• What to work on
Find the lines holding the string "Prop" in the data, then copy all of them.

[Records from a dataset]

-*-

-- ==== Sys2Proof/Certificates/Slice0/Obligations.lean ====
section
/-! DEFINITION. The statements for the provers. Each docstring names the rules of spec/ it formalises; `l`
is the command in flight, so `l.snap` are the operands of R32. A statement that rests on a choice of the
model says so and names its row of the assumption log; that steps are read from `schedule` and that a read's
value stands in `rdata` are rows 1 and 3 for every statement about `step`. -/

open Sys2Proof Sys2Proof.Machine

/-! ### Encoding -/

/-- Decoding the word of any command gives the command back: no field of R71 is dropped. -/
def Obligations.DecodeOfEncode : Prop :=
  ∀ i : Instr, decode (encode i) = .ok i

/-- Every word that decodes is the word of the command it decodes to (R71, R72). -/
def Obligations.EncodeOfDecode : Prop :=
  ∀ (w : Word) (i : Instr), decode w = .ok i → encode i = w

/-- The 23 assigned OP values of R73 decode, whatever the other fields are (R70); every other word is
rejected by its OP (R76). -/
def Obligations.DecodeSelectsByAssignedOp : Prop :=
  ∀ w : Word,
    ((∃ i, decode w = .ok i ∧ i.args = argsField w) ↔
      opField w ∈ ([0x00, 0x01, 0x10, 0x11, 0x12, 0x13, 0x14, 0x20, 0x21, 0x22, 0x23, 0x24, 0x25, 0x26,
        0x27, 0x28, 0x29, 0x30, 0x31, 0x32, 0x33, 0x34, 0x40] : List (BitVec 8))) ∧
    (opField w ∉ ([0x00, 0x01, 0x10, 0x11, 0x12, 0x13, 0x14, 0x20, 0x21, 0x22, 0x23, 0x24, 0x25, 0x26,
        0x27, 0x28, 0x29, 0x30, 0x31, 0x32, 0x33, 0x34, 0x40] : List (BitVec 8)) →
      decode w = .error (.unassignedOp (opField w)))

/-- Which command each OP is: the word of every row of R73, with the field values of R74, decodes to the
command of that row; an unassigned OP is rejected (R77). -/
def Obligations.SpecWordsDecode : Prop :=
  decode 0x00000000 = .ok (.nop ⟨0, 0, 0, 0⟩) ∧
  decode 0x00000001 = .ok (.srst ⟨0, 0, 0, 0⟩) ∧
  decode 0x00000810 = .ok (.desKs ⟨8, 0, 0, 0⟩) ∧
  decode 0x00000811 = .ok (.desEnc ⟨8, 0, 0, 0⟩) ∧
  decode 0x00000812 = .ok (.desDec ⟨8, 0, 0, 0⟩) ∧
  decode 0x00000013 = .ok (.desF ⟨0, 0, 0, 0⟩) ∧
  decode 0x00000014 = .ok (.desS ⟨0, 0, 0, 0⟩) ∧
  decode 0x00001820 = .ok (.aesKs ⟨24, 0, 0, 0⟩) ∧
  decode 0x00001021 = .ok (.aesEnc ⟨16, 0, 0, 0⟩) ∧
  decode 0x00001022 = .ok (.aesDec ⟨16, 0, 0, 0⟩) ∧
  decode 0x00000023 = .ok (.aesSb ⟨0, 0, 0, 0⟩) ∧
  decode 0x00000024 = .ok (.aesSr ⟨0, 0, 0, 0⟩) ∧
  decode 0x00000025 = .ok (.aesMc ⟨0, 0, 0, 0⟩) ∧
  decode 0x000A0026 = .ok (.aesArk ⟨0, 10, 0, 0⟩) ∧
  decode 0x00000027 = .ok (.aesIsb ⟨0, 0, 0, 0⟩) ∧
  decode 0x00000028 = .ok (.aesIsr ⟨0, 0, 0, 0⟩) ∧
  decode 0x00000029 = .ok (.aesImc ⟨0, 0, 0, 0⟩) ∧
  decode 0x00000030 = .ok (.gfAdd ⟨0, 0, 0, 0⟩) ∧
  decode 0x00000031 = .ok (.gfMul ⟨0, 0, 0, 0⟩) ∧
  decode 0x00000032 = .ok (.gfInv ⟨0, 0, 0, 0⟩) ∧
  decode 0x00000033 = .ok (.sbox ⟨0, 0, 0, 0⟩) ∧
  decode 0x00000034 = .ok (.isbox ⟨0, 0, 0, 0⟩) ∧
  decode 0x02080440 = .ok (.perm ⟨4, 8, 2, 0⟩) ∧
  decode 0x10000011 = .ok (.desEnc ⟨0, 0, 0, 1⟩) ∧
  decode 0xFFFFFFFF = .error (.unassignedOp 0xFF)

/-! ### Steps of the machine -/

/-- The engine's turn runs the command in flight as it decodes; so does a step with no turn left (the
model's schedule, notes/assumptions/1). -/
def Obligations.StepRunsTheCommandInFlight : Prop :=
  ∀ (s : State) (l : InFlight) (i : Instr), s.inflight = some l → decode l.cmd = .ok i →
    (∀ rest, s.schedule = .engine :: rest → step s = exec i { s with schedule := rest }) ∧
    (s.schedule = [] → step s = exec i s)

-*-

• Result for this task
def Obligations.DecodeOfEncode : Prop :=
def Obligations.EncodeOfDecode : Prop :=
def Obligations.DecodeSelectsByAssignedOp : Prop :=
def Obligations.SpecWordsDecode : Prop :=
def Obligations.StepRunsTheCommandInFlight : Prop :=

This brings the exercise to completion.